═══ Exercise data

-- ==== Sys2Proof/Laws/State.lean ====
section
/-!
SUPPORT. What each named update of the state leaves alone: one lemma for each, with one equation for each part of the state.
-/

namespace Sys2Proof.Machine

open Sys2Proof

variable (s : State)

@[simp] theorem State.wrReg_frame (off : Nat) (w : Word) :
    (s.wrReg off w).now = s.now ∧ (s.wrReg off w).straps = s.straps ∧ (s.wrReg off w).itn = s.itn ∧ (s.wrReg off w).hst = s.hst ∧
    (s.wrReg off w).net = s.net ∧ (s.wrReg off w).rdm = s.rdm ∧ (s.wrReg off w).cmd = s.cmd ∧ (s.wrReg off w).lay = s.lay ∧
    (s.wrReg off w).cip = s.cip ∧ (s.wrReg off w).drv = s.drv ∧ (s.wrReg off w).pwr = s.pwr ∧ (s.wrReg off w).env = s.env ∧
    (s.wrReg off w).pair = s.pair ∧ (s.wrReg off w).mgt = s.mgt ∧ (s.wrReg off w).crs = s.crs ∧ (s.wrReg off w).tel = s.tel ∧
    (s.wrReg off w).out = s.out ∧ (s.wrReg off w).drawn = s.drawn ∧ (s.wrReg off w).pending = s.pending :=
  ⟨rfl, rfl, rfl, rfl, rfl, rfl, rfl, rfl, rfl, rfl, rfl, rfl, rfl, rfl, rfl, rfl, rfl, rfl, rfl⟩

@[simp] theorem State.setFld_frame (off : Nat) (f : Fld) (v : Nat) :
    (s.setFld off f v).now = s.now ∧ (s.setFld off f v).straps = s.straps ∧ (s.setFld off f v).itn = s.itn ∧
    (s.setFld off f v).hst = s.hst ∧ (s.setFld off f v).net = s.net ∧ (s.setFld off f v).rdm = s.rdm ∧ (s.setFld off f v).cmd = s.cmd ∧
    (s.setFld off f v).lay = s.lay ∧ (s.setFld off f v).cip = s.cip ∧ (s.setFld off f v).drv = s.drv ∧ (s.setFld off f v).pwr = s.pwr ∧
    (s.setFld off f v).env = s.env ∧ (s.setFld off f v).pair = s.pair ∧ (s.setFld off f v).mgt = s.mgt ∧ (s.setFld off f v).crs = s.crs ∧
    (s.setFld off f v).tel = s.tel ∧ (s.setFld off f v).out = s.out ∧ (s.setFld off f v).drawn = s.drawn ∧
    (s.setFld off f v).pending = s.pending :=
  ⟨rfl, rfl, rfl, rfl, rfl, rfl, rfl, rfl, rfl, rfl, rfl, rfl, rfl, rfl, rfl, rfl, rfl, rfl, rfl⟩

@[simp] theorem State.satFld_frame (off : Nat) (f : Fld) (n : Nat) :
    (s.satFld off f n).now = s.now ∧ (s.satFld off f n).straps = s.straps ∧ (s.satFld off f n).itn = s.itn ∧
    (s.satFld off f n).hst = s.hst ∧ (s.satFld off f n).net = s.net ∧ (s.satFld off f n).rdm = s.rdm ∧ (s.satFld off f n).cmd = s.cmd ∧
    (s.satFld off f n).lay = s.lay ∧ (s.satFld off f n).cip = s.cip ∧ (s.satFld off f n).drv = s.drv ∧ (s.satFld off f n).pwr = s.pwr ∧
    (s.satFld off f n).env = s.env ∧ (s.satFld off f n).pair = s.pair ∧ (s.satFld off f n).mgt = s.mgt ∧ (s.satFld off f n).crs = s.crs ∧
    (s.satFld off f n).tel = s.tel ∧ (s.satFld off f n).out = s.out ∧ (s.satFld off f n).drawn = s.drawn ∧
    (s.satFld off f n).pending = s.pending :=
  ⟨rfl, rfl, rfl, rfl, rfl, rfl, rfl, rfl, rfl, rfl, rfl, rfl, rfl, rfl, rfl, rfl, rfl, rfl, rfl⟩

@[simp] theorem State.setRingState_frame (k v : Nat) :
    (s.setRingState k v).now = s.now ∧ (s.setRingState k v).straps = s.straps ∧ (s.setRingState k v).itn = s.itn ∧
    (s.setRingState k v).hst = s.hst ∧ (s.setRingState k v).net = s.net ∧ (s.setRingState k v).rdm = s.rdm ∧
    (s.setRingState k v).cmd = s.cmd ∧ (s.setRingState k v).lay = s.lay ∧ (s.setRingState k v).cip = s.cip ∧
    (s.setRingState k v).drv = s.drv ∧ (s.setRingState k v).pwr = s.pwr ∧ (s.setRingState k v).env = s.env ∧
    (s.setRingState k v).pair = s.pair ∧ (s.setRingState k v).mgt = s.mgt ∧ (s.setRingState k v).crs = s.crs ∧
    (s.setRingState k v).tel = s.tel ∧ (s.setRingState k v).out = s.out ∧ (s.setRingState k v).drawn = s.drawn ∧
    (s.setRingState k v).pending = s.pending :=
  ⟨rfl, rfl, rfl, rfl, rfl, rfl, rfl, rfl, rfl, rfl, rfl, rfl, rfl, rfl, rfl, rfl, rfl, rfl, rfl⟩

@[simp] theorem State.setBayState_frame (b st : Nat) :
    (s.setBayState b st).now = s.now ∧ (s.setBayState b st).straps = s.straps ∧ (s.setBayState b st).itn = s.itn ∧
    (s.setBayState b st).hst = s.hst ∧ (s.setBayState b st).net = s.net ∧ (s.setBayState b st).rdm = s.rdm ∧
    (s.setBayState b st).cmd = s.cmd ∧ (s.setBayState b st).lay = s.lay ∧ (s.setBayState b st).cip = s.cip ∧
    (s.setBayState b st).drv = s.drv ∧ (s.setBayState b st).pwr = s.pwr ∧ (s.setBayState b st).env = s.env ∧
    (s.setBayState b st).pair = s.pair ∧ (s.setBayState b st).mgt = s.mgt ∧ (s.setBayState b st).crs = s.crs ∧
    (s.setBayState b st).tel = s.tel ∧ (s.setBayState b st).out = s.out ∧ (s.setBayState b st).drawn = s.drawn ∧
    (s.setBayState b st).pending = s.pending :=
  ⟨rfl, rfl, rfl, rfl, rfl, rfl, rfl, rfl, rfl, rfl, rfl, rfl, rfl, rfl, rfl, rfl, rfl, rfl, rfl⟩

@[simp] theorem State.setPwSt_frame (b st : Nat) :
    (s.setPwSt b st).now = s.now ∧ (s.setPwSt b st).straps = s.straps ∧ (s.setPwSt b st).itn = s.itn ∧ (s.setPwSt b st).hst = s.hst ∧
    (s.setPwSt b st).net = s.net ∧ (s.setPwSt b st).rdm = s.rdm ∧ (s.setPwSt b st).cmd = s.cmd ∧ (s.setPwSt b st).lay = s.lay ∧
    (s.setPwSt b st).cip = s.cip ∧ (s.setPwSt b st).drv = s.drv ∧ (s.setPwSt b st).pwr = s.pwr ∧ (s.setPwSt b st).env = s.env ∧
    (s.setPwSt b st).pair = s.pair ∧ (s.setPwSt b st).mgt = s.mgt ∧ (s.setPwSt b st).crs = s.crs ∧ (s.setPwSt b st).tel = s.tel ∧
    (s.setPwSt b st).out = s.out ∧ (s.setPwSt b st).drawn = s.drawn ∧ (s.setPwSt b st).pending = s.pending :=
  ⟨rfl, rfl, rfl, rfl, rfl, rfl, rfl, rfl, rfl, rfl, rfl, rfl, rfl, rfl, rfl, rfl, rfl, rfl, rfl⟩

@[simp] theorem State.setPwBit_frame (b : Nat) (f : Fld) (v : Bool) :
    (s.setPwBit b f v).now = s.now ∧ (s.setPwBit b f v).straps = s.straps ∧ (s.setPwBit b f v).itn = s.itn ∧
    (s.setPwBit b f v).hst = s.hst ∧ (s.setPwBit b f v).net = s.net ∧ (s.setPwBit b f v).rdm = s.rdm ∧ (s.setPwBit b f v).cmd = s.cmd ∧
    (s.setPwBit b f v).lay = s.lay ∧ (s.setPwBit b f v).cip = s.cip ∧ (s.setPwBit b f v).drv = s.drv ∧ (s.setPwBit b f v).pwr = s.pwr ∧
    (s.setPwBit b f v).env = s.env ∧ (s.setPwBit b f v).pair = s.pair ∧ (s.setPwBit b f v).mgt = s.mgt ∧ (s.setPwBit b f v).crs = s.crs ∧
    (s.setPwBit b f v).tel = s.tel ∧ (s.setPwBit b f v).out = s.out ∧ (s.setPwBit b f v).drawn = s.drawn ∧
    (s.setPwBit b f v).pending = s.pending :=
  ⟨rfl, rfl, rfl, rfl, rfl, rfl, rfl, rfl, rfl, rfl, rfl, rfl, rfl, rfl, rfl, rfl, rfl, rfl, rfl⟩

══════

**Exercise goal:**
Output all lines from the beginning of the data up to the line holding "theorem State.satFld_frame (off", that line included, exactly as written.

**Written response:**
-- ==== Sys2Proof/Laws/State.lean ====
section
/-!
SUPPORT. What each named update of the state leaves alone: one lemma for each, with one equation for each part of the state.
-/

namespace Sys2Proof.Machine

open Sys2Proof

variable (s : State)

@[simp] theorem State.wrReg_frame (off : Nat) (w : Word) :
    (s.wrReg off w).now = s.now ∧ (s.wrReg off w).straps = s.straps ∧ (s.wrReg off w).itn = s.itn ∧ (s.wrReg off w).hst = s.hst ∧
    (s.wrReg off w).net = s.net ∧ (s.wrReg off w).rdm = s.rdm ∧ (s.wrReg off w).cmd = s.cmd ∧ (s.wrReg off w).lay = s.lay ∧
    (s.wrReg off w).cip = s.cip ∧ (s.wrReg off w).drv = s.drv ∧ (s.wrReg off w).pwr = s.pwr ∧ (s.wrReg off w).env = s.env ∧
    (s.wrReg off w).pair = s.pair ∧ (s.wrReg off w).mgt = s.mgt ∧ (s.wrReg off w).crs = s.crs ∧ (s.wrReg off w).tel = s.tel ∧
    (s.wrReg off w).out = s.out ∧ (s.wrReg off w).drawn = s.drawn ∧ (s.wrReg off w).pending = s.pending :=
  ⟨rfl, rfl, rfl, rfl, rfl, rfl, rfl, rfl, rfl, rfl, rfl, rfl, rfl, rfl, rfl, rfl, rfl, rfl, rfl⟩

@[simp] theorem State.setFld_frame (off : Nat) (f : Fld) (v : Nat) :
    (s.setFld off f v).now = s.now ∧ (s.setFld off f v).straps = s.straps ∧ (s.setFld off f v).itn = s.itn ∧
    (s.setFld off f v).hst = s.hst ∧ (s.setFld off f v).net = s.net ∧ (s.setFld off f v).rdm = s.rdm ∧ (s.setFld off f v).cmd = s.cmd ∧
    (s.setFld off f v).lay = s.lay ∧ (s.setFld off f v).cip = s.cip ∧ (s.setFld off f v).drv = s.drv ∧ (s.setFld off f v).pwr = s.pwr ∧
    (s.setFld off f v).env = s.env ∧ (s.setFld off f v).pair = s.pair ∧ (s.setFld off f v).mgt = s.mgt ∧ (s.setFld off f v).crs = s.crs ∧
    (s.setFld off f v).tel = s.tel ∧ (s.setFld off f v).out = s.out ∧ (s.setFld off f v).drawn = s.drawn ∧
    (s.setFld off f v).pending = s.pending :=
  ⟨rfl, rfl, rfl, rfl, rfl, rfl, rfl, rfl, rfl, rfl, rfl, rfl, rfl, rfl, rfl, rfl, rfl, rfl, rfl⟩

@[simp] theorem State.satFld_frame (off : Nat) (f : Fld) (n : Nat) :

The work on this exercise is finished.